For water changes, I use RO water mixed with Sulawesi 7.5 and Salty Shrimp GH+. Water changes happen once every several weeks, it's mostly just top offs. I do drop in a bit of fertilizer once every while for the plants. I am still trying to figure out the perfect routine for water changes though but I think 2.5-3 weeks may be the best for them.

The humidity in the tank is very high due to the UG filter and the high temperature requirement. I use plastic wrap and a glass lid to completely cover all openings.

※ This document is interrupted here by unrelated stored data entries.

-- ==== Sys2Proof/Machine/Memory.lean ====
section
/-! DEFINITION. A memory as plain data: a list of (address, byte) cells in one canonical form, addresses strictly
rising and no cell equal to what an unlisted address reads as. Every byte array of the block (work RAM, nametables,
pattern tables, palette, OAM, PRG, CHR, cartridge RAM) is one. -/
namespace Sys2Proof.Machine

/-- The contents of a byte array. -/
abbrev Memory := List Host.Cell

/-- What an unlisted address reads as: the default zero of `RAM_INIT`, `VRAM_INIT`, `PALETTE_INIT`, `OAM_INIT` and
`CART_RAM_INIT` (`00_scope.md` R12; log entry 2). -/
def Memory.unlisted : Byte := 0x00#8

/-- The byte at an address. -/
def Memory.read : Memory → Nat → Byte
  | [], _ => Memory.unlisted
  | (k, v) :: m, a => if a = k then v else Memory.read m a

/-- The memory with byte `v` at address `a`, in canonical form. -/
def Memory.write : Memory → Nat → Byte → Memory
  | [], a, v => if v = Memory.unlisted then [] else [(a, v)]
  | (k, w) :: m, a, v =>
    if a < k then (if v = Memory.unlisted then (k, w) :: m else (a, v) :: (k, w) :: m)
    else if a = k then (if v = Memory.unlisted then m else (a, v) :: m)
    else (k, w) :: Memory.write m a v

/-- Every address is at least `lo`, addresses rise strictly and no cell holds the unlisted value. -/
def Memory.wfFrom (lo : Nat) : Memory → Bool
  | [] => true
  | (k, v) :: m => decide (lo ≤ k) && decide (v ≠ Memory.unlisted) && Memory.wfFrom (k + 1) m

/-- The canonical form. -/
def Memory.wf (m : Memory) : Bool := Memory.wfFrom 0 m

/-- Every listed address is below `size`. -/
def Memory.within (size : Nat) (m : Memory) : Bool := m.all fun c => decide (c.1 < size)

/-- The memory of an image: byte `i` of the list at address `base + i`. -/
def Memory.ofBytes (base : Nat) : List Byte → Memory
  | [] => []
  | v :: l => if v = Memory.unlisted then Memory.ofBytes (base + 1) l else (base, v) :: Memory.ofBytes (base + 1) l

end Sys2Proof.Machine
end

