-- ==== Sys2Proof/Machine/LoadStore.lean ====
section
/-! DEFINITION. Loads, stores and register transfers (`41_load_store_transfer.md`). A meaning is the mode function, the operation
and the cycle count; its `(o_extra, b_extra)` is the pair its rule returns. -/
namespace Sys2Proof.Machine

/-- LDA (R261). -/
def execLda (o : Operand) (s : State) : Result :=
  let m := readOperand o s
  complete .lda o m.crossed true 0 (setZN m.value (m.state.setA m.value))

/-- LDX (R262). -/
def execLdx (o : Operand) (s : State) : Result :=
  let m := readOperand o s
  complete .ldx o m.crossed true 0 (setZN m.value (m.state.setX m.value))

/-- LDY (R263). -/
def execLdy (o : Operand) (s : State) : Result :=
  let m := readOperand o s
  complete .ldy o m.crossed true 0 (setZN m.value (m.state.setY m.value))

/-- STA (R264): no read of the target precedes the write. -/
def execSta (o : Operand) (s : State) : Result :=
  let m := applyMode o s
  complete .sta o m.crossed false 0 (memWrite m.state.cpu.addrAbs m.state.cpu.a m.state)

/-- STX (R265): no read of the target precedes the write. -/
def execStx (o : Operand) (s : State) : Result :=
  let m := applyMode o s
  complete .stx o m.crossed false 0 (memWrite m.state.cpu.addrAbs m.state.cpu.x m.state)

/-- STY (R266): no read of the target precedes the write. -/
def execSty (o : Operand) (s : State) : Result :=
  let m := applyMode o s
  complete .sty o m.crossed false 0 (memWrite m.state.cpu.addrAbs m.state.cpu.y m.state)

/-- TAX (R267). -/
def execTax (s : State) : Result :=
  let s1 := implied s
  completeImplied .tax (setZN s1.cpu.a (s1.setX s1.cpu.a))

/-- TAY (R268). -/
def execTay (s : State) : Result :=
  let s1 := implied s
  completeImplied .tay (setZN s1.cpu.a (s1.setY s1.cpu.a))

/-- TXA (R269). -/
def execTxa (s : State) : Result :=
  let s1 := implied s
  completeImplied .txa (setZN s1.cpu.x (s1.setA s1.cpu.x))

/-- TYA (R270). -/
def execTya (s : State) : Result :=
  let s1 := implied s
  completeImplied .tya (setZN s1.cpu.y (s1.setA s1.cpu.y))

/-- TSX (R271). -/
def execTsx (s : State) : Result :=
  let s1 := implied s
  completeImplied .tsx (setZN s1.cpu.sp (s1.setX s1.cpu.sp))

/-- TXS (R272): the only transfer that writes no flag. -/
def execTxs (s : State) : Result :=
  let s1 := implied s
  completeImplied .txs (s1.setSp s1.cpu.x)

end Sys2Proof.Machine
end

Other than start up, I've found these shrimp to be not too terribly challenging once they settle in, but definitely not for beginners. I did a lot of research, prep and planning and would encourage the same for anyone interested. Still, they are definitely rewarding and are stunning to admire.


----------



## Sean's Ponds (Dec 3, 2015)

Congrats on the acquisition, I had a bit of a delay due to my programmable dimmer/timers not arriving. Had to place the order with a different supplier.
I had lost a lot of algae growth due to burning out two power drivers for the LED lights so I went over a week with no light and the algae just dissolved. I only have one bank of lights running now and the algae is slowly coming back now.

Hopefully you get some berried females soon. Nice to hear of your experience with the slower acclimation. I will keep that in mind when I get mine.

In the mean time I will enjoy the dark blue velvet's and CRS I got from Anna.









Cheers,
Sean


----------



## mysticalnet (Apr 22, 2010)

Beautiful cardinals!


----------